The point is this: For those complicated in the Bpo sector, we are living straight through a duration that will probably not happen again in our lifetimes. We need to make sure we harvest as much as we can while the opening exists. This opening will pass speedily if we don't and probably never return.

Philippines: World-Class Destination, Third-Class Marketing

One of the most important initiatives that is underway that will help us to accomplish our great possible is straight through the association called business Process Outsourcing Philippines (Bpa/P). Philippines is developing a particular strong voice for promoting and professionalizing the Philippine Bpo sector that is in the model of India's Nasscom. The Indian association is always cited as a strong guess for that country's great success as the pioneer and by far the most flourishing services outsourcing country in the world.

Another example is the Philippine mining sector. Because of the strong and competent leadership of the Philippine accommodation of Mines by Philip Romualdez, this commerce is now back on its feet and ready to contribute be a major job supplier for this country.
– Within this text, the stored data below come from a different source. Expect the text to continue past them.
/-- An operation whose registers are back traps where its checks say so. -/
theorem slotOp_trap {i : Instr} {s : State} {w : Wave} {x : Trap} {body : Nat → Wave → State → State} (h : Issuing s w)
    (hg : s.cur.go = false) (hs : scoreHeld i w = false) (ht : issueTrap i s s.cur.wid w = some x) :
    slotOp i s body = .next (bump (takeTrap s s.cur.wid w x)) := by
  unfold slotOp; rw [show waveOf s s.cur.wid = some w from h]; simp [hg, hs, ht, done]

/-- Everything a slot operation can do. -/
theorem slotOp_cases {i : Instr} {s t : State} {body : Nat → Wave → State → State} (h : slotOp i s body = .next t) :
    ∃ w, Issuing s w ∧ (t = bump (body s.cur.wid w s) ∨ t = bump s ∨ (∃ x, issueTrap i s s.cur.wid w = some x ∧ t = bump (takeTrap s s.cur.wid w x)) ∨
      t = bump (deliver s s.cur.wid w)) := by
  unfold slotOp at h
  cases hw : waveOf s s.cur.wid with
  | none => rw [hw] at h; exact absurd h (by simp [notEnabled])
  | some w =>
    rw [hw] at h
    refine ⟨w, hw, ?_⟩
    simp only [done] at h
    split at h
    · exact Or.inl (by simpa using h.symm)
    · split at h
      · exact Or.inr (Or.inl (by simpa using h.symm))
      · split at h
        · next x hx => exact Or.inr (Or.inr (Or.inl ⟨x, hx, by simpa using h.symm⟩))
        · split at h
          · exact Or.inr (Or.inl (by simpa using h.symm))
          · split at h
            · exact Or.inr (Or.inr (Or.inr (by simpa using h.symm)))
            · exact Or.inl (by simpa using h.symm)

/-! ### The invariant -/

theorem Inv.same {s t : State} (h : Inv s) (h1 : t.mem = s.mem) (h2 : t.hostMem = s.hostMem) (h3 : t.cores = s.cores) (h4 : t.waves = s.waves) : Inv t :=
  ⟨h.1.same h1 h2 h3, by rw [h4]; exact h.2⟩

theorem Inv.bump {s : State} (h : Inv s) : Inv (bump s) := h.same rfl rfl rfl rfl

theorem Inv.setWave {s : State} (h : Inv s) (k : Nat) (w : Wave) : Inv (setWave s k w) := ⟨h.1.same rfl rfl rfl, h.2.put k w⟩

theorem Inv.modWave {s : State} (h : Inv s) (k : Nat) (f : Wave → Wave) : Inv (modWave s k f) := by
  unfold Machine.modWave; split
  · exact h.setWave _ _
  · exact h

theorem Inv.modCore {s : State} (h : Inv s) (c : Nat) {f : Core → Core} (hf : ∀ x, (f x).pad = x.pad) : Inv (modCore s c f) := ⟨h.1.modCore c hf, h.2⟩

theorem Inv.setCore {s : State} (h : Inv s) (c : Nat) {x : Core} (hx : Memory.wf x.pad = true) : Inv (setCore s c x) := ⟨h.1.setCore c hx, h.2⟩

theorem Inv.filterWaves {s : State} (h : Inv s) (p : Nat × Wave → Bool) : Inv { s with waves := s.waves.filter p } := ⟨h.1.same rfl rfl rfl, h.2.filter p⟩

theorem Inv.mapWaves {s : State} (h : Inv s) (f : Nat × Wave → Wave) : Inv { s with waves := s.waves.map fun e => (e.1, f e) } :=
  ⟨h.1.same rfl rfl rfl, h.2.map f⟩

theorem Inv.devWrite {s : State} (h : Inv s) (loc : Nat) (bs : List Byte) : Inv (devWrite s loc bs) :=
  ⟨h.1.devWrite loc bs, by rw [devWrite_waves]; exact h.2⟩

theorem Inv.writeSide {s : State} (h : Inv s) (host : Bool) (a : Nat) (bs : List Byte) : Inv (writeSide s host a bs) :=
  ⟨h.1.writeSide host a bs, by rw [writeSide_waves]; exact h.2⟩

theorem Inv.padWrite {s : State} (h : Inv s) (core a : Nat) (bs : List Byte) : Inv (padWrite s core a bs) := ⟨h.1.padWrite core a bs, h.2⟩

theorem Inv.commitByte {s : State} (h : Inv s) (o : Origin) (loc : Nat) (v : Byte) :
    Inv (commitByte s o loc v) := ⟨h.1.commitByte o loc v, h.2⟩

theorem Inv.commitBytes {s : State} (h : Inv s) (o : Origin) (loc : Nat) (bs : List Byte) :
    Inv (commitBytes s o loc bs) := ⟨h.1.commitBytes o loc bs, by
      rw [show (Machine.commitBytes s o loc bs).waves = s.waves from putCommits_waves ..]; exact h.2⟩

/-- A fold of steps that each keep it keeps it. -/
theorem Inv.foldl {α : Type} {f : State → α → State} (hf : ∀ s x, Inv s → Inv (f s x)) : ∀ (l : List α) {s : State}, Inv s → Inv (l.foldl f s)
  | [], _, h => h
  | x :: t, _, h => Inv.foldl hf t (hf _ x h)

/-! ### Operating points and queue faults -/

theorem retarget_waves (s : State) (c : Nat) : (retarget s c).waves = s.waves := by
  unfold retarget; dsimp only; repeat' split
  all_goals rfl
theorem retarget_mem (s : State) (c : Nat) : (retarget s c).mem = s.mem := by
  unfold retarget; dsimp only; repeat' split
  all_goals rfl

theorem Inv.retarget {s : State} (h : Inv s) (c : Nat) : Inv (retarget s c) := by
  unfold Machine.retarget
  dsimp only
  split
  · exact h
  · split
    · exact h
    · exact h.setCore c (h.1.pad c)

theorem faultQueue_waves (s : State) (k pkt code die core slot addr detail : Nat) : (faultQueue s k pkt code die core slot addr detail).waves = s.waves :=
  writeSide_waves ..

/-- A faulted queue (R250). -/
theorem faultQueue_queue (s : State) (k pkt code die core slot addr detail : Nat) :
    queueOf (faultQueue s k pkt code die core slot addr detail) k = { queueOf s k with fault := true, st := .faulted, poll := none } :=
  (queueOf_setQueue ..).trans (if_pos rfl)

theorem Inv.faultQueue {s : State} (h : Inv s) (k pkt code die core slot addr detail : Nat) : Inv (faultQueue s k pkt code die core slot addr detail) :=
  (h.writeSide _ _ _).same rfl rfl rfl rfl

/-! ### Kills -/

theorem Inv.settlePieces (id : Nat) (a : Acc) (tag : Nat) : ∀ (ps : List Piece) (n : Nat) {s : State}, Inv s → Inv (settlePieces s id a tag ps n)
  | [], _, _, h => h
  | p :: t, n, _, h => by
    unfold Machine.settlePieces
    refine Inv.settlePieces id a tag t (n + 1) ?_
    split
    · split
      · exact h
      · exact h.commitBytes ..
    · exact h

theorem Inv.settleTile {s : State} (h : Inv s) (id : Nat) (a : Acc) (tag : Nat) (ps : List Piece) : Inv (settleTile s id a tag ps) := by
  unfold Machine.settleTile
  split
  · exact h
  · refine Inv.same (s := ps.foldl _ s) (Inv.foldl (fun s p h => ?_) ps h) rfl rfl rfl rfl
    split
    · exact ⟨MemOk.putCommits _ _ _ h.1, by rw [putCommits_waves]; exact h.2⟩
    · exact h

theorem Inv.settleAcc {s : State} (h : Inv s) (e : Nat × Acc) : Inv (settleAcc s e) := by
  unfold Machine.settleAcc
  split
  · exact h
  · split
    · exact Inv.settlePieces _ _ _ _ _ h
    · exact h.settleTile _ _ _ _
    · exact h

theorem Inv.settleBytes (c : Copy) (tag : Nat) : ∀ (l : List Nat) {s : State}, Inv s → Inv (settleBytes s c tag l)
  | [], _, h => h
  | k :: t, _, h => by
    unfold Machine.settleBytes
    refine Inv.settleBytes c tag t ?_
    split
    · split
      · exact h
      · exact h.commitByte ..
    · exact h

theorem Inv.settleCopy {s : State} (h : Inv s) (e : Nat × Copy) : Inv (settleCopy s e) := by
  unfold Machine.settleCopy
  split <;> first | exact Inv.settleBytes _ _ _ h | exact h

theorem modLaunch_waves (s : State) (lid : Nat) (f : Launch → Launch) : (modLaunch s lid f).waves = s.waves := by unfold modLaunch; split <;> rfl
theorem modLaunch_mem (s : State) (lid : Nat) (f : Launch → Launch) : (modLaunch s lid f).mem = s.mem := by unfold modLaunch; split <;> rfl

theorem Inv.modLaunch {s : State} (h : Inv s) (lid : Nat) (f : Launch → Launch) : Inv (modLaunch s lid f) := by
  unfold Machine.modLaunch; split
  · exact h.same rfl rfl rfl rfl
  · exact h

theorem Inv.modFunc {s : State} (h : Inv s) (v : Nat) (f : Func → Func) : Inv (modFunc s v f) := h.same rfl rfl rfl rfl

theorem leaveCore_pad (lid : Nat) (c : Core) : (leaveCore lid c).pad = c.pad := by
  unfold leaveCore dropTile; split <;> rfl

theorem freeHolds_pad (gone : Nat × Nat → Bool) (c : Core) : (freeHolds gone c).pad = c.pad := rfl

theorem Inv.endLaunch {s : State} (h : Inv s) (lid : Nat) : Inv (endLaunch s lid) := by
  unfold Machine.endLaunch
  extract_lets s1 onCores vf back s2 s3
  have h1 : Inv s1 := Inv.foldl (fun s e h => h.settleAcc e) _ h
  have h2 : Inv s2 := by
    refine ⟨⟨h1.1.1, h1.1.2.1, fun e he => ?_⟩, h1.2.filter _⟩
    obtain ⟨d, hd, rfl⟩ := List.mem_map.1 he
    rw [freeHolds_pad, leaveCore_pad]; exact h1.1.2.2 d hd
  have h3 : Inv s3 := (h2.modLaunch lid _).modFunc vf _
  exact Inv.foldl (fun s c h => h.retarget c) onCores h3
The business Processing association of Philippines (Bpa/P) has recently been put with place with strong leadership under Mitch Locsin (Executive Director) and Dan Reyes (President). A strong Bpa/A will allow Philippines to promote itself in a proactive manner, rather than just reacting to bad publicity after the fact. It will also help along the process of professionalizing the commerce by encouraging world-class standards of performance.

These are the goals but strengthen is still being hindered by the fractious nature of various commerce associations - some of whom are loath to join efforts with Bpa/P because they fear the loss of personal prestige. This, of course, is ridiculous and their lack of commitment to joint efforts is shameful and needs to be rectified.

This is one of the major constraints to Philippines developing itself into a world leader in business Process Outsourcing. The goods is good. We just need to market it a exiguous better. If this can be done, there is a possibility the Philippines can rise up and finally take its rightful place among the tigers of Asia. Let's see how we do.